My crew and I had planned to
spend the day in Dublin but the weather seemed too good to confine ourselves to the city,
so we had left Dun Laoghaire for Wicklow in bright sunshine and easterly force three
winds. However as we reached Dalkey Island on the south side of Dublin Bay we ran into fog
blowing off the sea, and the wind veered to the Southeast - not so good. As we rounded the
southernmost tip of Dublin Bay the houses on the cliff top above us were still bathed in
hazy sunshine but Dalkey Island, a mere 200 metres away, was totally lost in the fog. .
The other three Folkboats were about an hour ahead of us and reporting better conditions
further south, so we decided to continue.
With the wind in the southeast
we were able to make long tacks to the south, slowly closing the coast with the help of
the echo sounder, chart and GPS. There are miles of beautiful sandy beaches along this
stretch of the Irish coast. Apart from the occasional person taking their dog for a walk,
they were deserted. Each time the water shallowed to four metres we tacked out to sea for
a mile or so before heading south again. Bray head emerged from the fog, bathed in
sunshine but it soon disappeared as we sailed on.
About an hour later, we were
again closing the coast still in thick fog. Although we were only two or three hundred
yards off, we could see nothing. Suddenly there was a single long blast from a foghorn
very close on our starboard bow. I didn't wait to find out what it was and immediately
tacked out to sea, sounding our fog signal in reply. Nothing else happened! No vessel
appeared and there were no more fog signals. Somewhat chastened, and keeping a very good
lookout, we sailed on for another hour, when, as suddenly as it had appeared, the fog
cleared and we could see our destination about five miles away.

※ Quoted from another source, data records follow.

/-! ### drawn -/

@[simp] theorem State.drawn_pending : (s.drawn).pending = s.pending := rfl
@[simp] theorem State.drawn_draws : (s.drawn).draws = s.draws + 1 := rfl
@[simp] theorem State.drawn_power : (s.drawn).power = s.power := rfl
@[simp] theorem State.drawn_clock : (s.drawn).clock = s.clock := rfl
@[simp] theorem State.drawn_clockUnset : (s.drawn).clockUnset = s.clockUnset := rfl
@[simp] theorem State.drawn_bitRate500 : (s.drawn).bitRate500 = s.bitRate500 := rfl
@[simp] theorem State.drawn_tec : (s.drawn).tec = s.tec := rfl
@[simp] theorem State.drawn_rec : (s.drawn).rec_ = s.rec_ := rfl
@[simp] theorem State.drawn_busOff : (s.drawn).busOff = s.busOff := rfl
@[simp] theorem State.drawn_inbound : (s.drawn).inbound = s.inbound := rfl
@[simp] theorem State.drawn_urgent : (s.drawn).urgent = s.urgent := rfl
@[simp] theorem State.drawn_answer : (s.drawn).answer = s.answer := rfl
@[simp] theorem State.drawn_bulk : (s.drawn).bulk = s.bulk := rfl
@[simp] theorem State.drawn_image : (s.drawn).image = s.image := rfl
@[simp] theorem State.drawn_transmitter : (s.drawn).transmitter = s.transmitter := rfl
@[simp] theorem State.drawn_levels : (s.drawn).levels = s.levels := rfl
@[simp] theorem State.drawn_overruns : (s.drawn).overruns = s.overruns := rfl
@[simp] theorem State.drawn_discarded : (s.drawn).discarded = s.discarded := rfl
@[simp] theorem State.drawn_droppedAnswers : (s.drawn).droppedAnswers = s.droppedAnswers := rfl
@[simp] theorem State.drawn_droppedFrames : (s.drawn).droppedFrames = s.droppedFrames := rfl
@[simp] theorem State.drawn_lastDropped : (s.drawn).lastDropped = s.lastDropped := rfl
@[simp] theorem State.drawn_ovens : (s.drawn).ovens = s.ovens := rfl
@[simp] theorem State.drawn_barred : (s.drawn).barred = s.barred := rfl
@[simp] theorem State.drawn_siteOpen : (s.drawn).siteOpen = s.siteOpen := rfl
@[simp] theorem State.drawn_permitCounter : (s.drawn).permitCounter = s.permitCounter := rfl
@[simp] theorem State.drawn_ticketCounter : (s.drawn).ticketCounter = s.ticketCounter := rfl
@[simp] theorem State.drawn_rejoinHeld : (s.drawn).rejoinHeld = s.rejoinHeld := rfl
@[simp] theorem State.drawn_recipes : (s.drawn).recipes = s.recipes := rfl
@[simp] theorem State.drawn_loaded : (s.drawn).loaded = s.loaded := rfl
@[simp] theorem State.drawn_slots : (s.drawn).slots = s.slots := rfl
@[simp] theorem State.drawn_pointer : (s.drawn).pointer = s.pointer := rfl
@[simp] theorem State.drawn_permits : (s.drawn).permits = s.permits := rfl
@[simp] theorem State.drawn_classes : (s.drawn).classes = s.classes := rfl
@[simp] theorem State.drawn_routes : (s.drawn).routes = s.routes := rfl
@[simp] theorem State.drawn_tickets : (s.drawn).tickets = s.tickets := rfl
@[simp] theorem State.drawn_campaigns : (s.drawn).campaigns = s.campaigns := rfl
@[simp] theorem State.drawn_channels : (s.drawn).channels = s.channels := rfl
@[simp] theorem State.drawn_port : (s.drawn).port = s.port := rfl
@[simp] theorem State.drawn_overrun : (s.drawn).overrun = s.overrun := rfl
@[simp] theorem State.drawn_miso : (s.drawn).miso = s.miso := rfl
@[simp] theorem State.drawn_notices : (s.drawn).notices = s.notices := rfl
@[simp] theorem State.drawn_enables : (s.drawn).enables = s.enables := rfl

Once again we were close to the
beach on port tack.I was facing forward looking for any sign of the other boats and nearly
jumped out of my skin when the same fog signal as before sounded just off our starboard
quarter. "What was that?", I gasped - or words to that effect. Steve who had
been looking aft was grinning from ear to ear. "Look! It's that train approaching a
level crossing!". Sure enough the railway line was just behind the beach and a train
was thundering along it. With the wind in the southeast, we hadn't heard the other train,
only its warning horn in the fog. We had tacked away from a train!
So, if anyone ever asks you what
makes one long blast in fog, you can tell them it's a power driven vessel underway and
making way - or the Dublin to Rosslare express!